The simplest way is probably to multiply by 1.
Original:
my $num = sprintf("%.10f", 0.000234000001234);
print($num);
#output
0.0002340000
With multiplying:
my $num = sprintf("%.10f", 0.000234000001234) * 1;
print($num);
#output
0.000234
The whole point of the %g format is to use a fixed point notation when it is reasonable and to use exponential notation when fixed point is not reasonable. So, you need to know the range of values you'll be dealing with.

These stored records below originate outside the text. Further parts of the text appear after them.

-- ==== Sys2Proof/Machine/Evm.lean ====
section
/-! DEFINITION. The event matrix's task inputs (R59, R60, R453). -/

namespace Sys2Proof.Machine

namespace State

/-- The owner of task `n` takes a firing that arrives at core clock `now` (R270, R453). -/
def taskDo (s : State) (n now : Nat) : State :=
  if n = 0 then { s with snapReq := true }
  else if n = 1 then s.lensFlush now
  else if n = 2 ∨ n = 3 then s.hkSource 3 n
  else s

/-- EVM_TASK_FIRE (R59): the oldest firing reaches the task inputs. A task that selects several of its sources fires once and
counts the others in COINCIDE. No rule says what the event matrix does while its own page is DISABLED; the model delivers its firings
whatever PAGE_CTL.ENABLE of EVM holds (DESIGN CHOICE, log entry 67). -/
def doTaskFire (s : State) : State :=
  match s.evmq with
  | [] => s
  | l :: q =>
    let srcs := l.srcs.eraseDups
    forEach (List.range 64) { s with evmq := q } (fun s n =>
      match (srcs.filter (s.taskSelects n)).length with
      | 0 => s
      | k + 1 => (if k = 0 then s else s.countBy R.EVM_COINCIDE k).taskDo n (16 * l.cr + l.cc + 2))

end State

end Sys2Proof.Machine
end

Clearly, you could write a regular expression to post-process the string from sprintf(), removing the trailing zeroes:
my $str = sprintf("%g", $number);
$str =~ s/0+$//;
If you always want a fixed point number, use '%f', possibly with number of decimal places that you want; you might still need to remove trailing zeroes. If you always want exponential notation, use '%e'.
An easy way:
You could cheat a little. Add 1 to avoid the number breaking into scientific notation. Then manipulate the number as a string (thereby making perl convert it into a string).
$n++;
$n =~ s/^(\d+)(?=\.)/$1 - 1/e;
print $n;
A "proper" way:
For a more "proper" solution, counting the number of decimal places to use with %f would be optimal. It turned out getting the correct number of decimal points is trickier than one would think. Here's an attempt:
use strict;
use warnings;
use v5.10;
my $n = 0.000000234;
say "Original: $n";
my $l = getlen($n);
printf "New : %.${l}f\n", $n;
sub getlen {
my $num = shift;
my $dec = 0;
return 0 unless $num; # no 0 values allowed
return 0 if $num >= 1; # values above 1 don't need this computation
while ($num < 1) {
$num *= 10;
$dec++;
}
$num =~ s/\d+\.?//; # must have \.? to accommodate e.g. 0.01
$dec += length $num;
return $dec;
}
Output:
Original: 2.34e-007
New : 0.000000234
The value can have trailing zeroes only if it is a string.
You can add 0 to it. It will be coverted to a numerical value, not showing any trailing zeroes.